The plan defined 17 anchor projects. There was tension between central government and the city council, the latter having had its Share an Idea plan rejected and the former imposing a very different plan. This tension culminated in Brownlee calling the mayor of Christchurch, Bob Parker, "a clown" in February 2012. Parker later revealed that receiving an apology from Brownlee stopped him from resigning his office. In August 2013, the city council then openly defied Brownlee's wish to have the Christchurch Town Hall demolished and a new venue built as part of the Performing Arts Precinct.

===The Frame===

A frame was created to help define a central area known as "the Core", which was to be of a scale appropriate to current demand. The Frame (Māori: Te Tāparepare) was to be in three parts (north, east, and south) (Note: The Frame is shown as number 6 on the designation plan.) and was to allow for short to medium term expansion and development of central Christchurch. The development of the Frame was led by CERA.

===Earthquake Memorial===

The national Earthquake Memorial is the Crown's official memorial for those killed or seriously injured in the 22 February 2011 Christchurch earthquake. The memorial was envisaged as a place of local, national and international significance where individuals could reflect and large groups can gather. The recovery plan did not indicate a location for the memorial. (Note: The Earthquake Memorial is therefore not shown on the designation plan.) The project was led by the Ministry for Culture and Heritage and the memorial was opened for the February 2017 earthquake anniversary.

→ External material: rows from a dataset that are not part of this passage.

-- ==== Sys2Proof/Machine/Lanes.lean ====
section
/-! DEFINITION. Vector lanes: elements, predicates, writes under a predicate, and the reduction tree (04 R74, 05 R113,
R114, 07 R141, R142). -/

namespace Sys2Proof.Machine

/-- A lane's result and the IEEE flags it raises. -/
abbrev LaneFn := Nat → Nat × Flags

/-- Whether element `i` of width `e` is active under a predicate register's bits (07 R141). -/
def pbit (pr : Nat) (p : PredReg) (i e : Nat) : Bool := decide (pr = 0) || p.getLsbD (i * e / 8)

/-- The number whose `e`-bit digits are the list's elements, the lowest first. -/
def joinLanes (e : Nat) : List Nat → Nat
  | [] => 0
  | x :: xs => x % 2 ^ e + 2 ^ e * joinLanes e xs

/-- Writes the lanes of a vector result under a predicate (07 R142): `act` says which elements are active, `z` selects
zeroing, `bits` is the shape's width. The flags are those of the active lanes. -/
def laneWrite (old : VReg) (e bits : Nat) (z : Bool) (act : Nat → Bool) (f : LaneFn) : VReg × Flags :=
  let n := bits / e
  let rs := (List.range n).map (fun i => if act i then f i else (if z then 0 else vget old (i * e) e, 0))
  let low := BitVec.ofNat 2048 (joinLanes e (rs.map Prod.fst))
  let high := if z then 0 else (old >>> bits) <<< bits
  (high ||| low, rs.foldl (fun fl r => fl ||| r.2) 0)

/-- A predicate written from elements of `e` bits: the same value in all bits under an element; inactive elements and
bits above the shape are 0 (04 R74). -/
def predWrite (e bits : Nat) (act : Nat → Bool) (f : Nat → Bool) : PredReg :=
  let b := max 1 (e / 8)
  (List.range (bits / e)).foldl (fun p i =>
    if act i && f i then p ||| ((BitVec.ofNat 256 (2 ^ b - 1)) <<< (i * e / 8)) else p) 0

/-- One level of the reduction tree (05 R113). -/
def pairUp (op : Nat → Nat → Nat × Flags) : List Nat → List Nat × Flags
  | a :: b :: rest =>
    let (r, fl) := op a b
    let (rs, fl') := pairUp op rest
    (r :: rs, fl ||| fl')
  | xs => (xs, 0)

/-- The reduction tree, with `fuel` levels (05 R113). -/
def reduceTree (op : Nat → Nat → Nat × Flags) : Nat → List Nat → Nat × Flags
  | 0, xs => (xs.headD 0, 0)
  | k + 1, xs =>
    match xs with
    | [] => (0, 0)
    | [x] => (x, 0)
    | xs =>
      let (ys, fl) := pairUp op xs
      let (r, fl') := reduceTree op k ys
      (r, fl ||| fl')

/-- −0 of a format: the identity of the floating sums (05 R113). -/
def FFmt.negZero (f : FFmt) : Nat := 2 ^ (f.width - 1)

/-- The format in which a floating tree adds: f32 for bf16 and f16, else the element type (05 R113). -/
def FFmt.treeFmt : FFmt → FFmt
  | .bf16 | .f16 => .f32
  | f => f

/-- A floating tree sum of encodings: each node rounded to the tree's format, the root once to the element type. -/
def treeSum (f : FFmt) (xs : List Nat) : Nat × Flags :=
  let g := f.treeFmt
  if f = g then reduceTree (g.op2 FV.add) 12 xs
  else
    let ys := xs.map (fun x => (g.encode .rne (f.decode x)))
    let fl0 := ys.foldl (fun a y => a ||| y.2) 0
    let (r, fl1) := reduceTree (g.op2 FV.add) 12 (ys.map Prod.fst)
    let (b, fl2) := f.encode .rne (g.decode r)
    (b, fl0 ||| fl1 ||| fl2)

/-- A floating tree maximumNumber (05 R113). -/
def treeMax (f : FFmt) (xs : List Nat) : Nat × Flags := reduceTree (fminmax f true false) 12 xs

end Sys2Proof.Machine
end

===Te Puna Ahurea Cultural Centre===
A world class cultural centre was proposed for the north-west corner of Victoria Square on the site of the former Crowne Plaza. (Note: Although the site had been occupied by a private hotel, the land was owned by Christchurch City Council; a land designation was therefore not needed.) This centre was planned as a focal point for cultural celebration and diversity, and was to be led by Te Rūnanga o Ngāi Tahu. Ngāi Tahu abandoned this project in April 2016.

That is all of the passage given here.